The listing beneath should be written out in full, exactly as shown.

********************

/-- Microactuator of a head at a sample (R281, R287, R289): its open-loop value, set-point and measurement. -/
def State.maSample (s : State) (a : Eng) (g : Head) (at_ : Angle) (pred : Int) : State :=
  let n := maSlot g
  let h := s.head[g].srv
  let v := s.eng[a].srv
  let sp := h.target - h.ofs - v.armTgt
  let track := v.mode == .minuet || v.mode == .blend
  let s := s.modLoop n fun x =>
    { x with
      spTgt := normal h.target x.eSh
      openVal := if x.lmode = .hold then x.openVal else if h.maGain = 0 then 0 else roundAway (sp * qOne) h.maGain
      lmode := if !track && !(x.lmode == .hold && (h.lost || decide (5 ≤ max v.lossRun h.hloss))) && x.lmode != .off then .open_ else x.lmode
      blendK := if track then x.blendK else 0 }
  let x := s.lpe.slots[n]
  let hand := track && !h.lost && decide (h.hloss < 5 ∧ v.lossRun < 5) && (x.lmode == .open_ || x.lmode == .hold)
  let s := if h.notchDue && x.lmode == .blend && x.blendK == 4 then s.requestSwap n s.bandInUse none else s
  s.latch n at_ (if h.valid then (h.pos : Int) else pred + h.ofs + h.maDisp) false hand

/-- Values of srv.head that wait take effect at a sample at which the head is not active (R296). -/
def HeadServo.settleCfg (h : HeadServo) : HeadServo :=
  match h.pendingCfg with
  | some (x, r, g, m) => if h.active then h else { h with xofs := x, rdrXofs := r, pesGain := g, maCfg := m, pendingCfg := none }
  | none => h

/-- A wedge without an arm position (R287, R291): LOSS_RUN, the write inhibit, HOLD from the fifth, UNLOAD at the twenty-fourth. -/
def State.armLost (s : State) (a : Eng) : State :=
  let v := s.eng[a].srv
  let n := min 31 (v.lossRun + 1)
  let s := (s.headsOf a).foldl (fun s g => s.forceWriteOff g s.eng[a].wrg.lastWedge false false)
    (s.modWrg a fun w => { w with wedgeMissing := true })
  let s := s.modSrv a fun v =>
    { v with
      armValid := false, lossRun := n, lossCnt := inc 32 v.lossCnt
      mode := if v.mode = .blend then .minuet else v.mode }
  let s := s.modLoop (vcmSlot a) fun x => if x.lmode = .blend then { x with lmode := .closed, blendK := 0, old := none } else x
  let s := s.saturated (reaches 32 v.lossCnt) 0x08 4 a.val (engBase a + 0x30024) (nw s.eng[a].srv.lossCnt)
  let s := if n = 5 then
      let s := s.modSrv a fun v => { v with mode := .hold }
      s.modLoop (vcmSlot a) fun x => { x with lmode := .hold, openVal := x.out - x.uff }
    else s
  if n = 24 then
    let s := s.modSrv a fun v => { v with unloadCnt := inc 32 v.unloadCnt }
    (s.pavane a).saturated (reaches 32 v.unloadCnt) 0x08 4 a.val (engBase a + 0x30028) (nw s.eng[a].srv.unloadCnt)
  else s

/-- The modes in which the loss rules of R287 act. -/
def VcmMode.tracking (m : VcmMode) : Bool :=
  match m with
  | .seek => true
  | .settle => true
  | .minuet => true
  | .blend => true
  | .hold => true
  | _ => false

/-- The arm position: the mean over the heads with a valid field that are not SRV_LOST (R273, R289). -/
def State.armPosition (s : State) (a : Eng) : Option Int :=
  let l := (s.headsOf a).filterMap fun g =>
    let h := s.head[g].srv
    if h.valid && !h.lost && !s.head[g].map.depop then some ((h.pos : Int) - h.ofs - h.maDisp) else none
  if l.isEmpty then none else some (roundAway l.sum l.length)

/-- The servo sample of a wedge (R275 to R291, R649): fields, arm position, model, mode, guards, readiness; the loops latch at S. Comparator 3's
HEAD_MASK selects the heads (R69). -/
def State.servoSample (s : State) (a : Eng) (fields : List HeadField) (at_ : Angle) : State :=
  let mode := s.eng[a].srv.mode
  if mode = .unloaded then s
  else
    let m := s.predict a
    let armPred := qshr m.x 22
    let s := (s.headsOf a).foldl (fun s g => s.modHs g HeadServo.settleCfg) s
    let s := (s.headsIn a s.eng[a].reel.cmp[(3 : CmpIx)].headMask).foldl (fun s g =>
      if s.head[g].map.depop then s
      else
        let h := s.head[g].srv
        s.headSample a g (armPred + h.ofs + h.maDisp) m.v (fields.find? fun f => s.globalHead a f.head.val == some g)) s
    let s := s.retarget a
    let s : State := match s.armPosition a with
      | some y =>
        let e := y * 2 ^ 22 - m.x
        let x := s.lpe.slots[vcmSlot a]
        let fresh := mode == .loading
        let s := s.modSrv a fun v =>
          { v with
            armPos := pos30 y, armValid := true
            model := if fresh then { x := y * 2 ^ 22, v := 0, bias := 0 }
              else { x := m.x + qmul (x.coef 14) e, v := m.v + qmul (x.coef 15) e, bias := sat48 (m.bias - qmul (x.coef 16) e) } }
        let s := s.modWrg a fun w => { w with wedgeMissing := false, lastWedge := s.angle a }
        let reg := s.media.regions[a][0]
        let anyActive := (s.headsOf a).any fun g => s.head[g].srv.active
        let (v, hand) := s.eng[a].srv.advance x.blendK (128 * (reg.firstTrk + reg.lastTrk)) anyActive
        let s := s.modSrv a fun _ => v
        let s : State := if mode = .blend ∧ v.mode = .minuet ∧ v.notchDue then s.requestSwap (vcmSlot a) s.bandInUse none else s
        let s := s.modLoop (vcmSlot a) fun x =>
          { x with spTgt := normal v.armTgt x.eSh, blendK := if v.mode = .blend ∨ v.mode = .minuet then x.blendK else 0 }
        s.latch (vcmSlot a) at_ y false hand
      | none =>
        let s := s.modSrv a fun v => { v with model := m }
        let s := if mode.tracking then s.armLost a else s.modSrv a fun v => { v with armValid := false }
        let (f, s) := s.fresh
        -- the current of the load and unload procedures follows the back-EMF, which no command carries (log 15)
        let s : State := match s.eng[a].srv.mode with
          | .loading => s.modLoop (vcmSlot a) fun x => { x with openVal := signedOf 31 f }
          | .unload => s.modSrv a fun v => { v with out := clampInt (-10922) 10922 (signedOf 16 f) }
          | _ => s
        s.latch (vcmSlot a) at_ armPred false false
    let v := s.eng[a].srv
    let s := (s.headsIn a s.eng[a].reel.cmp[(3 : CmpIx)].headMask).foldl (fun s g =>
      if s.head[g].map.depop then s
      else
        let s := s.offTrack a g
        let s := s.modHs g fun h => h.ready v.rdy (v.mode == .minuet && v.lossRun == 0)
        s.maSample a g at_ armPred) s
    (if (s.headsOf a).any fun g => s.head[g].srv.rdReady then s.loadDone a else s).settlePark a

********************

_SOLUTION_.
/-- Microactuator of a head at a sample (R281, R287, R289): its open-loop value, set-point and measurement. -/
def State.maSample (s : State) (a : Eng) (g : Head) (at_ : Angle) (pred : Int) : State :=
  let n := maSlot g
  let h := s.head[g].srv
  let v := s.eng[a].srv
  let sp := h.target - h.ofs - v.armTgt
  let track := v.mode == .minuet || v.mode == .blend
  let s := s.modLoop n fun x =>
    { x with
      spTgt := normal h.target x.eSh
      openVal := if x.lmode = .hold then x.openVal else if h.maGain = 0 then 0 else roundAway (sp * qOne) h.maGain
      lmode := if !track && !(x.lmode == .hold && (h.lost || decide (5 ≤ max v.lossRun h.hloss))) && x.lmode != .off then .open_ else x.lmode
      blendK := if track then x.blendK else 0 }
  let x := s.lpe.slots[n]
  let hand := track && !h.lost && decide (h.hloss < 5 ∧ v.lossRun < 5) && (x.lmode == .open_ || x.lmode == .hold)
  let s := if h.notchDue && x.lmode == .blend && x.blendK == 4 then s.requestSwap n s.bandInUse none else s
  s.latch n at_ (if h.valid then (h.pos : Int) else pred + h.ofs + h.maDisp) false hand

/-- Values of srv.head that wait take effect at a sample at which the head is not active (R296). -/
def HeadServo.settleCfg (h : HeadServo) : HeadServo :=
  match h.pendingCfg with
  | some (x, r, g, m) => if h.active then h else { h with xofs := x, rdrXofs := r, pesGain := g, maCfg := m, pendingCfg := none }
  | none => h

/-- A wedge without an arm position (R287, R291): LOSS_RUN, the write inhibit, HOLD from the fifth, UNLOAD at the twenty-fourth. -/
def State.armLost (s : State) (a : Eng) : State :=
  let v := s.eng[a].srv
  let n := min 31 (v.lossRun + 1)
  let s := (s.headsOf a).foldl (fun s g => s.forceWriteOff g s.eng[a].wrg.lastWedge false false)
    (s.modWrg a fun w => { w with wedgeMissing := true })
  let s := s.modSrv a fun v =>
    { v with
      armValid := false, lossRun := n, lossCnt := inc 32 v.lossCnt
      mode := if v.mode = .blend then .minuet else v.mode }
  let s := s.modLoop (vcmSlot a) fun x => if x.lmode = .blend then { x with lmode := .closed, blendK := 0, old := none } else x
  let s := s.saturated (reaches 32 v.lossCnt) 0x08 4 a.val (engBase a + 0x30024) (nw s.eng[a].srv.lossCnt)
  let s := if n = 5 then
      let s := s.modSrv a fun v => { v with mode := .hold }
      s.modLoop (vcmSlot a) fun x => { x with lmode := .hold, openVal := x.out - x.uff }
    else s
  if n = 24 then
    let s := s.modSrv a fun v => { v with unloadCnt := inc 32 v.unloadCnt }
    (s.pavane a).saturated (reaches 32 v.unloadCnt) 0x08 4 a.val (engBase a + 0x30028) (nw s.eng[a].srv.unloadCnt)
  else s

/-- The modes in which the loss rules of R287 act. -/
def VcmMode.tracking (m : VcmMode) : Bool :=
  match m with
  | .seek => true
  | .settle => true
  | .minuet => true
  | .blend => true
  | .hold => true
  | _ => false

/-- The arm position: the mean over the heads with a valid field that are not SRV_LOST (R273, R289). -/
def State.armPosition (s : State) (a : Eng) : Option Int :=
  let l := (s.headsOf a).filterMap fun g =>
    let h := s.head[g].srv
    if h.valid && !h.lost && !s.head[g].map.depop then some ((h.pos : Int) - h.ofs - h.maDisp) else none
  if l.isEmpty then none else some (roundAway l.sum l.length)

/-- The servo sample of a wedge (R275 to R291, R649): fields, arm position, model, mode, guards, readiness; the loops latch at S. Comparator 3's
HEAD_MASK selects the heads (R69). -/
def State.servoSample (s : State) (a : Eng) (fields : List HeadField) (at_ : Angle) : State :=
  let mode := s.eng[a].srv.mode
  if mode = .unloaded then s
  else
    let m := s.predict a
    let armPred := qshr m.x 22
    let s := (s.headsOf a).foldl (fun s g => s.modHs g HeadServo.settleCfg) s
    let s := (s.headsIn a s.eng[a].reel.cmp[(3 : CmpIx)].headMask).foldl (fun s g =>
      if s.head[g].map.depop then s
      else
        let h := s.head[g].srv
        s.headSample a g (armPred + h.ofs + h.maDisp) m.v (fields.find? fun f => s.globalHead a f.head.val == some g)) s
    let s := s.retarget a
    let s : State := match s.armPosition a with
      | some y =>
        let e := y * 2 ^ 22 - m.x
        let x := s.lpe.slots[vcmSlot a]
        let fresh := mode == .loading
        let s := s.modSrv a fun v =>
          { v with
            armPos := pos30 y, armValid := true
            model := if fresh then { x := y * 2 ^ 22, v := 0, bias := 0 }
              else { x := m.x + qmul (x.coef 14) e, v := m.v + qmul (x.coef 15) e, bias := sat48 (m.bias - qmul (x.coef 16) e) } }
        let s := s.modWrg a fun w => { w with wedgeMissing := false, lastWedge := s.angle a }
        let reg := s.media.regions[a][0]
        let anyActive := (s.headsOf a).any fun g => s.head[g].srv.active
        let (v, hand) := s.eng[a].srv.advance x.blendK (128 * (reg.firstTrk + reg.lastTrk)) anyActive
        let s := s.modSrv a fun _ => v
        let s : State := if mode = .blend ∧ v.mode = .minuet ∧ v.notchDue then s.requestSwap (vcmSlot a) s.bandInUse none else s
        let s := s.modLoop (vcmSlot a) fun x =>
          { x with spTgt := normal v.armTgt x.eSh, blendK := if v.mode = .blend ∨ v.mode = .minuet then x.blendK else 0 }
        s.latch (vcmSlot a) at_ y false hand
      | none =>
        let s := s.modSrv a fun v => { v with model := m }
        let s := if mode.tracking then s.armLost a else s.modSrv a fun v => { v with armValid := false }
        let (f, s) := s.fresh
        -- the current of the load and unload procedures follows the back-EMF, which no command carries (log 15)
        let s : State := match s.eng[a].srv.mode with
          | .loading => s.modLoop (vcmSlot a) fun x => { x with openVal := signedOf 31 f }
          | .unload => s.modSrv a fun v => { v with out := clampInt (-10922) 10922 (signedOf 16 f) }
          | _ => s
        s.latch (vcmSlot a) at_ armPred false false
    let v := s.eng[a].srv
    let s := (s.headsIn a s.eng[a].reel.cmp[(3 : CmpIx)].headMask).foldl (fun s g =>
      if s.head[g].map.depop then s
      else
        let s := s.offTrack a g
        let s := s.modHs g fun h => h.ready v.rdy (v.mode == .minuet && v.lossRun == 0)
        s.maSample a g at_ armPred) s
    (if (s.headsOf a).any fun g => s.head[g].srv.rdReady then s.loadDone a else s).settlePark a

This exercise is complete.